New issue
Advanced search Search tips
Note: Color blocks (like or ) mean that a user may not be available. Tooltip shows the reason.

Issue 669802 link

Starred by 2 users

Issue metadata

Status: Fixed
Owner:
Closed: Jan 2017
Cc:
Components:
EstimatedDays: ----
NextAction: ----
OS: ----
Pri: 1
Type: Bug

Blocking:
issue 680303



Sign in to add a comment

Wptserve intermittently hangs when starting.

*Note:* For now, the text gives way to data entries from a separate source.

-- ==== Sys2Proof/Machine/Regs.lean ====
section
/-! DEFINITION. The internal registers: state that the spec gives the machine without making it an object of the
dictionary. Their keys lie above those of the objects, and each reads 0 until it is written. -/

namespace Sys2Proof.Machine.Rg

/-- The key of the internal register number `n`, element `i`, `j`. -/
def at' (n i j : Nat) : Nat := 2 ^ 24 + (n * 2 ^ 20 + i) * 2 ^ 20 + j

Project Member Reported by dpranke@chromium.org, Nov 30 2016

Issue description

See bug 669194 for context. More details to follow tomorrow when I'm more awake :).
 
I'm turning off wptserve temporarily and suppressing the failures until we can figure out better what's going on.
Owner: dpranke@chromium.org
Status: Assigned (was: Available)
I will own this for now until I can at least fill in more of the information.
Project Member

Comment 3 by bugdroid1@chromium.org, Nov 30 2016

The following revision refers to this bug:
  https://chromium.googlesource.com/chromium/src.git/+/2431536e807485af5161318d9d5ae6b594f7cf1b

commit 2431536e807485af5161318d9d5ae6b594f7cf1b
Author: dpranke <dpranke@chromium.org>
Date: Wed Nov 30 08:22:01 2016

Suppress wptserve-related layout test failures temporarily.

TBR=tkent@chromium.org
NOTRY=true
BUG=669194, 669802 

Review-Url: https://codereview.chromium.org/2540853003
Cr-Commit-Position: refs/heads/master@{#435163}

[modify] https://crrev.com/2431536e807485af5161318d9d5ae6b594f7cf1b/third_party/WebKit/LayoutTests/TestExpectations

Cc: jeffcarp@chromium.org
Owner: qyears...@chromium.org
Punting this to qyearsley now that he's back. qyearsley, feel free to punt to someone else.
Cc: mkwst@chromium.org
Is this the only thing blocking re-enabling wptserve? It isn't linked from https://codereview.chromium.org/2537413002 while issue 669194 is, so I'm not sure :)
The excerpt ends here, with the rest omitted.